Я влетаю в метро стрелой, пущенной криворуким лучником: я обгоняю по ломанным, мягко закругленным линиям, стремясь, однако, прямо к турникетам. Моя обычная деловая походка, ни одного лишнего движения, я чувствую себя танцовщицей, кружащейся с изогнутыми переулками города в сшибающем с ног танго.
После преодоления турникета, в мое распоряжение отдается ребристая ступень эскалатора, я царственно кладу руку на поручень, словно это скипетр, и замираю в легком полуобороте, наслаждаясь своими тремя минутами отдыха.
Разного рода неформатная публика поднимается наверх в полуторе метрах от меня. Девочка с синими волосами, мальчик в косухе и с шипом в ямочке под нижней губой. Такие забавные, следующие своему ответвлению моды, считающие себя андеграунднее метро, не подозревают даже, что под станциями находятся служебные помещения, где 24 часа кто-то работает. Ну и конечно, эти дети полагают, что они - иконы стиля, что ничего не добиться и ничего не иметь - их плевок, медленно и мерзко увлажняющий расхлябанную систему.
Истекает вторая минута моей созерцательной забавы. Престарелая мегера на соседнем эскалаторе, неявно, но от страха и зависти (после её-то целомудренной юности), громко возмущается внешним видом двух малолеток в драных чулках и ошейниках, на что последние начинают неумело сосаться.

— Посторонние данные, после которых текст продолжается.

-- ==== Sys2Proof/Machine/Aes.lean ====
section
/-!
DEFINITION. AES-256-GCM, under which chunks of secure pages are sealed (spec 21 R400: FIPS 197, SP 800-38D; log 11).
-/

namespace Sys2Proof.Machine

/-! ## AES-256 -/

/-- Multiplication by x modulo x^8 + x^4 + x^3 + x + 1. -/
def gfTwice (a : Byte) : Byte := if a.getLsbD 7 then (a <<< 1) ^^^ 0x1B#8 else a <<< 1

/-- The product of two field elements: `n` bits of `b` are left. -/
def gfMulBits (a b : Byte) : Nat → Byte
  | 0 => 0#8
  | n + 1 => (if b.getLsbD 0 then a else 0#8) ^^^ gfMulBits (gfTwice a) (b >>> 1) n

def gfMul (a b : Byte) : Byte := gfMulBits a b 8

/-- a to the power 254: the inverse, and 0 of 0. -/
def gfInv (a : Byte) : Byte :=
  let sq := fun x => gfMul x x
  let p2 := sq a
  let p4 := sq p2
  let p8 := sq p4
  let p16 := sq p8
  let p32 := sq p16
  let p64 := sq p32
  gfMul (sq p64) (gfMul p64 (gfMul p32 (gfMul p16 (gfMul p8 (gfMul p4 p2)))))

def aesSub (a : Byte) : Byte :=
  let b := gfInv a
  b ^^^ b.rotateLeft 1 ^^^ b.rotateLeft 2 ^^^ b.rotateLeft 3 ^^^ b.rotateLeft 4 ^^^ 0x63#8

def xorBytes (a b : List Byte) : List Byte := (List.range a.length).map fun i => a.getD i 0#8 ^^^ b.getD i 0#8

/-- The round constants: the powers of x. -/
def aesRcon : Nat → Byte
  | 0 => 1#8
  | n + 1 => gfTwice (aesRcon n)

/-- Words of the key schedule, newest first, from the eight of the key: `n` more, of which the next is word `i`. -/
def aesExpand (ws : List (List Byte)) (i : Nat) : Nat → List (List Byte)
  | 0 => ws
  | n + 1 =>
    let t := ws.getD 0 []
    let u := if i % 8 = 0 then
        let r := ((t.drop 1) ++ t.take 1).map aesSub
        xorBytes r [aesRcon (i / 8 - 1), 0#8, 0#8, 0#8]
      else if i % 8 = 4 then t.map aesSub else t
    aesExpand (xorBytes (ws.getD 7 []) u :: ws) (i + 1) n

/-- The 15 round keys of a key of 32 bytes, each of 16 bytes. -/
def aesKeys (key : List Byte) : List (List Byte) :=
  let ws := (aesExpand (((List.range 8).map fun i => (key.drop (4 * i)).take 4).reverse) 8 52).reverse
  (List.range 15).map fun r => ((ws.drop (4 * r)).take 4).flatten

/-- The rows of the state shifted: byte 4c + r comes from column c + r. -/
def aesShift (b : List Byte) : List Byte := (List.range 16).map fun i => b.getD ((i + 4 * (i % 4)) % 16) 0#8

def aesMix (b : List Byte) : List Byte :=
  (List.range 16).map fun i =>
    let g := fun k => b.getD (i / 4 * 4 + (i + k) % 4) 0#8
    gfTwice (g 0) ^^^ (gfTwice (g 1) ^^^ g 1) ^^^ g 2 ^^^ g 3

/-- One block under the round keys. -/
def aesBlock (ks : List (List Byte)) (b : List Byte) : List Byte :=
  let k := fun i => ks.getD i []
  let mid := (List.range 13).foldl (fun x i => xorBytes (aesMix (aesShift (x.map aesSub))) (k (i + 1))) (xorBytes b (k 0))
  xorBytes (aesShift (mid.map aesSub)) (k 14)

/-! ## GCM -/

/-- A block as a number, its first byte the highest. -/
def beNat (bs : List Byte) : Nat := leNat bs.reverse
def beBytes (v n : Nat) : List Byte := (leBytes v n).reverse

/-- The product in GF(2^128): `n` bits of `x`, the first the highest, are left; `v` is `y` times their power. -/
def ghashMul (x v : Nat) : Nat → Nat
  | 0 => 0
  | n + 1 =>
    (if x.testBit n then v else 0) ^^^ ghashMul x (if v % 2 = 1 then (v / 2) ^^^ (0xE1 * 2 ^ 120) else v / 2) n

/-- Bytes cut into blocks of 16, the last one filled with zero bytes. -/
def gcmBlocks (bs : List Byte) : List (List Byte) :=
  (List.range ((bs.length + 15) / 16)).map fun i =>
    let b := (bs.drop (16 * i)).take 16
    b ++ List.replicate (16 - b.length) 0#8

def ghash (h : Nat) (bs : List (List Byte)) : Nat := bs.foldl (fun y b => ghashMul (y ^^^ beNat b) h 128) 0

/-- The text xored with the key stream of a nonce of 12 bytes: sealing and opening are the same. -/
def gcmText (ks : List (List Byte)) (nonce text : List Byte) : List Byte :=
  (List.range ((text.length + 15) / 16)).flatMap fun i =>
    xorBytes ((text.drop (16 * i)).take 16) (aesBlock ks (nonce ++ beBytes (i + 2) 4))

/-- The tag of 16 bytes of additional data and ciphertext. -/
def gcmTag (ks : List (List Byte)) (nonce aad ct : List Byte) : List Byte :=
  let h := beNat (aesBlock ks (List.replicate 16 0#8))
  let y := ghash h (gcmBlocks aad ++ gcmBlocks ct ++ [beBytes (8 * aad.length) 8 ++ beBytes (8 * ct.length) 8])
  xorBytes (beBytes y 16) (aesBlock ks (nonce ++ beBytes 1 4))

end Sys2Proof.Machine
end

Возможно, я бы даже слегка приподняла левый уголок губ в другой ситуации, но на людях мое лицо застывает в каменной маске безразличного высокомерия, поколебать которую неспособно, пожалуй, ничто.
Несколько смазанных тел проносятся слева от меня, "бегуны". Куда еще спешить? Неужели три минуты могут что-то изменить в их жизни? Еще партия выпущенных пуль-бегунов сливается в несущийся отрезок, однажды они упадут, оскользнувшись на металле ступеней. Я поворачиваю голову, глядя строго вперед - вид на движущийся в противоположную сторону эскалатор временно закрыт. Неожиданно чья-то рука ложится мне на талию и в нескольких сантиметрах впереди оказывается молодой человек, лицом к лицу.
Светло-русые волосы до плеч, безупречный кремовый костюм, открытое и острое лицо, не будучи красив от природы - болезненно тонкий, угловатый, он выглядит богом, среди этих безвкусных людей.
Толи "Добрый вечер, мадмуазэль.", толи горячее дыхание, толи его губы в опасной близости, обжигает моё ухо даже сквозь завитки прядей. Обязательный полупоклон при встрече отменен в связи с обстоятельствами этой самой встречи, а инициатива вырвана из моих рук цепкими когтями хищника, находящимися, между прочим, все еще на моей талии.
- Вечер прелесен как никогда, Яго. - сладко напеваю я, самую малость склоняя голову и приветственно меняясь в лице.